The usefulness of the concept "nothing" lies in evaluating and communicating perception, and in every single place the word "nothing" is used, it refers to "something which is absent" by context.
Space is not nothing, it is space. Relative to things that traditionally occupy space, we might say that there is nothing, but that is more of a figure of speech.
"I opened a drawer to take out my pencils, but there was nothing there."
There was just empty space, but the referral to the pencils makes "nothing" meaningful.
The distinction existence/non-existence is meaningful in a very limited application. If we say, for instance, that unicorns don't exist, that means that there are no such things as unicorns in the animal population of planet. They do exist as mythical beings.
The idea of a pre-big bang universe isn't so much a failing of that theory as it is a matter of human logic extended beyond it's boundaries. The belief in a universal timeline may not be accurate. Linear time is another human concept, useful in our daily lives, but it may be that the universe itself has no such timeline. In quantum physics the concept of time is very different, and so is the concept of location.
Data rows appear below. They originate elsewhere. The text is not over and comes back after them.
-- ==== Sys2Proof/Machine/Lehr.lean ====
section
/-! DEFINITION. The lehr (R119 to R121, R500): write-back, clearing, scrub sequences and tokens. -/

namespace Sys2Proof.Machine

open Sys2Proof

/-! ### Write-back and clearing -/

/-- R119, step 2: the marked bytes of an island's lines whose home bank meets a condition go to HBM, and their poison with
them (R214). -/
def writeBack (s : State) (isl : Nat) (p : Nat → Bool) : State :=
  let mine (k : Nat) : Bool := k / 2 ^ 39 == isl && p (k % 2 ^ 39)
  let secs := s.mem.poison.filterMap fun l =>
    match l with
    | .global i sec | .hbm i sec => if i = isl ∧ p (sec * 64) then some sec else none
    | _ => none
  let s := { s with mem := secs.foldl (fun m sec => m.evictPoison isl sec) s.mem }
  let keys := (s.mem.l2mark.cells.map (·.1)).filter mine
  let hbm := keys.foldl (fun (m : Mem) k => m.put k (s.mem.l2.get k)) s.mem.hbm
  { s with mem := { s.mem with hbm := hbm, l2 := s.mem.l2.clear mine, l2mark := s.mem.l2mark.clear mine } }

/-- R119: a core lies in a slice of a mask. -/
def inSlices (mask core : Nat) : Bool := nbit mask (core / 8)

/-- R121, classes 3 to 7: the memories and translation caches of the cores of slices are cleared. -/
def clearCores (s : State) (isl mask : Nat) : State :=
  let core (i c : Nat) : Bool := i == isl && inSlices mask c
  let s := dropBufs s isl fun _ c _ => (c.map (inSlices mask)).getD false
  let s := emptyTlb s isl fun ag _ => match ag with
    | .core c => inSlices mask c
    | _ => false
  { s with mem := { s.mem with
    spad := s.mem.spad.clear fun k => core (k / 2 ^ 19 / 96) (k / 2 ^ 19 % 96)
    acc := s.mem.acc.drop fun k => core k.1 k.2.1
    am := s.mem.am.filter fun a => !core a.isl a.core
    grants := s.mem.grants.drop fun k => core k.1 k.2.1
    ur := s.mem.ur.filter fun x => !core x.1 x.2.1
    l1 := s.mem.l1.drop fun k => core k.1 k.2.1
    owner := s.mem.owner.filter fun e => !core e.1.1 e.2
    ccache := s.mem.ccache.drop fun k => core k.1 k.2.1
    icache := s.mem.icache.drop fun k => core k.1 k.2.1
    poison := s.mem.poison.filter fun p => match p with
      | .spad i c _ => !core i c
      | .acc i c _ _ | .matq i c _ => !core i c
      | _ => true } }

/-- R121, classes 0 to 2: the registers and threads of members on the cores of slices are cleared. -/
def clearMembers (s : State) (isl mask : Nat) : State :=
  let on (m : Member) : Bool :=
    m.isl == isl && ((s.member? m).map fun r => inSlices mask r.core).getD false
  { s with
    core := { s.core with
      vreg := s.core.vreg.drop (fun k => on k.1), sreg := s.core.sreg.drop (fun k => on k.1)
      pred := s.core.pred.drop (fun k => on k.1), threads := s.core.threads.drop (fun t => on t.m)
      members := s.core.members.drop on, dq := s.core.dq.drop on, dqCairn := s.core.dqCairn.drop on }
    mem := { s.mem with poison := s.mem.poison.filter fun l => !(l.member.map on).getD false } }

/-- R121, class 10: the matrix engines of the cores of slices are cleared. -/
def clearMatrix (s : State) (isl mask : Nat) : State :=
  let on (k : Nat × Nat) : Bool := k.1 == isl && inSlices mask k.2
  let s := dropBufs s isl fun e _ _ => match e with
    | .matrix c => inSlices mask c
    | .copy _ => false
  let s := emptyTlb s isl fun ag _ => match ag with
    | .matrix c => inSlices mask c
    | _ => false
  { s with eng := { s.eng with
    matq := s.eng.matq.drop on, matRun := s.eng.matRun.drop on, matCairn := s.eng.matCairn.drop on
    recs := s.eng.recs.filter fun r => match r.eng with
      | .matrix c => !on (r.ref.chain.isl, c)
      | .copy _ => true } }

/-- R121, class 9: the buffers of the copy engines of a mask are cleared, their translation caches among them; what they have
written performs before. -/
def clearEngines (s : State) (isl mask : Nat) : State :=
  let on (e : Engine) : Bool := match e with
    | .copy ce => nbit mask ce
    | .matrix _ => false
  let s := flushOuts s fun x => x.ref.chain.isl == isl && on x.eng
  emptyTlb (dropBufs s isl fun e _ _ => on e) isl fun ag _ => match ag with
    | .copy ce => nbit mask ce
    | _ => false

/-- R121, class 11: the entries of a partition in the remote translation cache, and its ordered-channel state, at an
island's fabric interface are cleared. -/
def clearChannels (s : State) (isl : Nat) (part : Nat → Bool) : State :=
  let s := emptyTlb s isl fun ag e => ag == .remote && part e.part
  { s with fab := { s.fab with
    expect := s.fab.expect.drop fun k => k.1 == isl && part k.2.2.1
    chans := s.fab.chans.drop fun k => k.1 == isl && ((s.team? isl k.2.1).map fun t => part t.part).getD true } }

/-- R119, steps 1 to 3, for slices of an island. -/
def scrubSlices (s : State) (isl mask : Nat) : State :=
  let home (pa : Nat) : Bool := nbit mask (homeSlice s isl pa)
  clearMatrix (clearCores (clearMembers (writeBack (loseWatches s isl home) isl home) isl mask) isl mask) isl mask

/-! ### Tokens -/

/-- R121: CLASSES of a reason. -/
def classesOf (reason : Nat) : Nat :=
  match reason with
  | 1 => 0x7FF
  | 6 => 0x200
  | _ => 0xFFF

/-- R120, R121: the partition that has a slice after an event: the one the event names, or, after a warm reset, the slice's
own: in a rotation its resident member, or the incoming one where a switch has handed the slice over. -/
def tokenPart (s : State) (j : LehrJob) (slice out : Nat) : Nat :=
  if j.reason = 5 then
    ((s.par.parts.find? fun e => e.1 != 0 && ownsSlice s e.1 j.isl slice &&
      ((rotationOf s e.1).map fun r =>
        (if r.tick.isSome && !r.late.contains (j.isl, slice) then r.incoming else r.resident) == e.1).getD true).map (·.1)).getD 0
  else out

/-- R82: a big-endian integer of `n` bytes. -/
def bigEndian (n v : Nat) : List Byte := (leBytes n v).reverse

/-- R120: bits [991:0] of a token. -/
def tokenBody (isl : Nat) (t : Token) : Nat :=
  inBits 991 960 t.fwver + inBits 959 896 t.hubtime + inBits 895 832 t.stamp + inBits 831 768 t.seq +
    inBits 767 736 t.classes + inBits 735 712 t.cemask + inBits 711 700 t.slicemask + inBits 699 696 t.slice +
    inBits 695 691 isl + inBits 690 688 t.reason + inBits 687 680 t.partIn + inBits 679 672 t.partOut

/-- R120: the 256 bytes of a token. -/
def tokenBytes (isl : Nat) (t : Token) : List Byte :=
  leBytes 124 (tokenBody isl t) ++ bigEndian 66 t.sig.1 ++ bigEndian 66 t.sig.2

/-- R120: the token of a slice, or the engine token (slice 15), signed with the attestation key (log entry 10). -/
def makeToken (s : State) (j : LehrJob) (slice seq : Nat) : Token :=
  let t : Token := {
    seq := seq, partIn := tokenPart s j slice j.partIn, partOut := tokenPart s j slice j.partOut, reason := j.reason
    slice := slice, slicemask := j.slices, cemask := j.cemask, classes := classesOf j.reason, stamp := s.clk j.isl
    hubtime := s.hub.ns, fwver := s.hub.image.version, sig := (0, 0) }
  { t with sig := Config.sign s.hub.attKey (Config.sha512 (leBytes 124 (tokenBody j.isl t))) }

/-- R119, R120: steps 5 and 6 for one slice, or for the engine sequence. -/
def writeToken (j : LehrJob) (s : State) (slice : Nat) : State :=
  let k := (j.isl, slice)
  let n := s.par.scrub.getD k 0 + 1
  { s with par := { s.par with scrub := s.par.scrub.set k n, tokens := s.par.tokens.set k (makeToken s j slice n) } }

/-- R119: the slices of a mask. -/
def maskSlices (mask : Nat) : List Nat := (List.range 12).filter fun k => nbit mask k

/-- R119: slices fenced until their tokens are written. -/
def fenceSlices (s : State) (isl mask : Nat) : State :=
  { s with par := { s.par with
    fencedSlices := (maskSlices mask).foldl (fun l k => if l.contains (isl, k) then l else l ++ [(isl, k)]) s.par.fencedSlices } }

/-- R119: slices whose tokens have been written take teams again; those whose check failed only after a warm reset. -/
def unfenceSlices (s : State) (isl mask reason : Nat) : State :=
  let keep (x : Nat × Nat) : Bool := !(x.1 == isl && nbit mask x.2)
  { s with par := { s.par with
    fencedSlices := s.par.fencedSlices.filter keep
    deadSlices := if reason = 5 then s.par.deadSlices.filter keep else s.par.deadSlices } }

/-- R119: slices whose check has failed. -/
def deadenSlices (s : State) (isl mask : Nat) : State :=
  { s with par := { s.par with
    deadSlices := (maskSlices mask).foldl (fun l k => if l.contains (isl, k) then l else l ++ [(isl, k)]) s.par.deadSlices } }

/-! ### A rotation's slices -/

/-- R114, R119: the rotation whose switch an event serves. -/
def rotationFor (s : State) (j : LehrJob) : Option (Nat × Rotation) :=
  s.par.rots.find? fun e => e.2.tick.isSome && e.2.resident == j.partOut && e.2.incoming == j.partIn &&
    e.2.late.any fun x => x.1 == j.isl

/-- R119: no team of a partition, or of any, remains on slices, and their matrix engines are idle. -/
def slicesIdle (s : State) (isl mask : Nat) (part : Option Nat) : Bool :=
  (s.task.teams.all fun e => e.1.1 != isl || (part.map fun p => e.2.part != p).getD false || (spanSlices e.2.c0 e.2.n).all fun k => !nbit mask k) &&
    (List.range 96).all fun c => !inSlices mask c ||
      ((s.eng.matq.getD (isl, c) []).isEmpty && (s.eng.matRun.get? (isl, c)).isNone)

/-- R500: the copy engines of a partition on an island. -/
def enginesOf (s : State) (part isl : Nat) : Nat := ((s.part? part).map fun p => p.ce.getD isl 0).getD 0

/-- R114: the copy engines of an island hold records of a partition that have not completed. -/
def copiesHeld (s : State) (isl part : Nat) : Bool :=
  s.eng.recs.any fun r => r.ref.chain.isl == isl && r.ref.chain.part == part && r.known && (match r.eng with
    | .copy _ => true
    | .matrix _ => false)

/-- R119, R121: an event of a rotation switch may take place; the last of an island waits, within DEADLINE, for the records
that the copy engines hold (R114). -/
def switchJobOk (s : State) (j : LehrJob) : Bool :=
  match rotationFor s j with
  | some (_, r) =>
    j.reason == 1 && !(s.par.jobs.any fun (q : LehrJob) => q.isl == j.isl && q.slices &&& j.slices != 0) && maskSlices j.slices != [] && (maskSlices j.slices).all (fun k => r.late.contains (j.isl, k)) &&
      (deadlinePast s r 1 || !copiesHeld s j.isl j.partOut || r.late.any fun x => x.1 == j.isl && !nbit j.slices x.2) &&
      j.slices < 4096 && slicesIdle s j.isl j.slices (some j.partOut) && j.cemask == enginesOf s j.partOut j.isl
  | none => false

/-- R223, R226: the bindings of the copy chains that meet a condition are released as their engine passes on; a chain that
has halted stays HALTED. Where `all` does not hold, a chain whose records have not all completed becomes UNBOUND too, and the
engine keeps what it has to run when the partition is next resident (R114; log entry 24). -/
def unbindCopies (s : State) (p : ChainRef → Nat → Bool) (all : Bool) : State :=
  (s.eng.chains.filter fun c => match c.2.eng with
    | .copy ce => p c.1 ce
    | .matrix _ => false).foldl (fun s c =>
      if all || c.2.halted || c.2.comp == c.2.tail then releaseChain s c.1 c.2
      else changeChain s c.1 fun c => { c with away := true }) s

/-- R114, R223: the copy engines of an island have passed to a partition: its chains with records to run are bound again (log
entry 24). -/
def rebindCopies (s : State) (isl part : Nat) : State :=
  (s.eng.chains.filter fun c => c.1.isl == isl && c.1.part == part && c.2.away).foldl (fun s c =>
    changeChain s c.1 fun c => { c with away := false }) s

/-- R113, R114: slices of a rotation have been handed over; the copy engines of an island pass with its last, and the last
of all starts the incoming member's quantum. -/
def handOver (s : State) (j : LehrJob) : State :=
  match rotationFor s j with
  | none => s
  | some (n, r) =>
    let late := r.late.filter fun x => !(x.1 == j.isl && nbit j.slices x.2)
    let s := if late.any fun x => x.1 == j.isl then s
      else rebindCopies (unbindCopies (abandonCopies s j.isl j.partOut)
        (fun c _ => c.isl == j.isl && c.part == j.partOut) false) j.isl j.partIn
    if late = [] then setRot s n { r with late := [], tick := none, pos := r.nextPos, start := s.hub.ns }
    else setRot s n { r with late := late }

/-! ### Engine moves -/

/-- R85: the copy engines of a mask work on no record. -/
def enginesIdle (s : State) (isl mask : Nat) : Bool :=
  s.eng.recs.all fun r => match r.eng with
    | .copy ce => r.ref.chain.isl != isl || !nbit mask ce
    | .matrix _ => true

/-- Change the copy engines of a partition on an island. -/
def modEngines (s : State) (part isl : Nat) (f : Nat → Nat) : State :=
  { s with par := { s.par with parts := s.par.parts.modify part fun p => { p with ce := p.ce.set isl (f (p.ce.getD isl 0)) } } }

/-- R85: copy engines pass from one partition to another. -/
def moveEngines (s : State) (j : LehrJob) : State :=
  let s1 := unbindCopies s (fun c ce => c.isl == j.isl && nbit j.cemask ce) true
  modEngines (modEngines s1 j.partOut j.isl fun m => m - (m &&& j.cemask)) j.partIn j.isl fun m => m ||| j.cemask

/-! ### LEHR_EVENT -/

/-- R119: a queued event may take place. -/
def queuedJobOk (s : State) (j : LehrJob) : Bool :=
  s.par.jobs.contains j && (if j.reason = 6 then enginesIdle s j.isl j.cemask else slicesIdle s j.isl j.slices (if j.reason = 5 then none else some j.partOut))

/-- R119: the event leaves the queue. -/
def dropJob (s : State) (j : LehrJob) : State := { s with par := { s.par with jobs := s.par.jobs.erase j } }

/-- R121, class 11: which partitions' channel state an event clears. -/
def channelPart (j : LehrJob) (p : Nat) : Bool := j.reason == 5 || p == j.partOut

/-- R119: an event that clears engine buffers alone. The spec does not say what its failed check does, since it has no slice
to fence: in the model the engines stay with their old owner, no token is written, and the failure is reported (log entry
47). -/
def lehrEngines (s : State) (j : LehrJob) (bad : Nat) : State :=
  let s1 := dropJob (clearEngines s j.isl j.cemask) j
  if bad = 0 then moveEngines (writeToken j s1 15) j else report s1 0 11 [j.isl, 0]

/-- R119: an event, with the slices whose check fails: these stay fenced, get no token, and are reported. -/
def lehrDone (s : State) (j : LehrJob) (bad : Nat) : State :=
  if j.reason = 6 then lehrEngines s j bad
  else
    let s1 := scrubSlices (clearEngines s j.isl j.cemask) j.isl j.slices
    let s2 := if j.reason = 1 then s1 else clearChannels s1 j.isl (channelPart j)
    let s3 := ((maskSlices j.slices).filter (!nbit bad ·)).foldl (writeToken j) s2
    let s4 := unfenceSlices (handOver (dropJob s3 j) j) j.isl j.slices j.reason
    let fail := j.slices &&& bad
    releaseTokens (if fail = 0 then s4 else report (deadenSlices s4 j.isl fail) 0 11 [j.isl, fail]) j.isl

/-- R119: LEHR_EVENT. -/
def execLehrEvent (s : State) : Out :=
  match s.occ with
  | .lehr j bad =>
    if queuedJobOk s j || switchJobOk s j then .next (commit s (lehrDone s j bad))
    else idle "LEHR_EVENT"
  | _ => idle "LEHR_EVENT"

end Sys2Proof.Machine
end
It is, for instance, possible for one "object" to be in two places at once.
It is also possible to change the state of a system "in the past" by introducing changes in the present. By altering the current state of the system, the previous state is also altered. If the changes then are made to a system that in a previous state was part of several other systems, those other systems will also react to the change.
So time flows differently on the sub atomic levels of reality, and this might be an indication that the big bang theory isn't entirely accurate.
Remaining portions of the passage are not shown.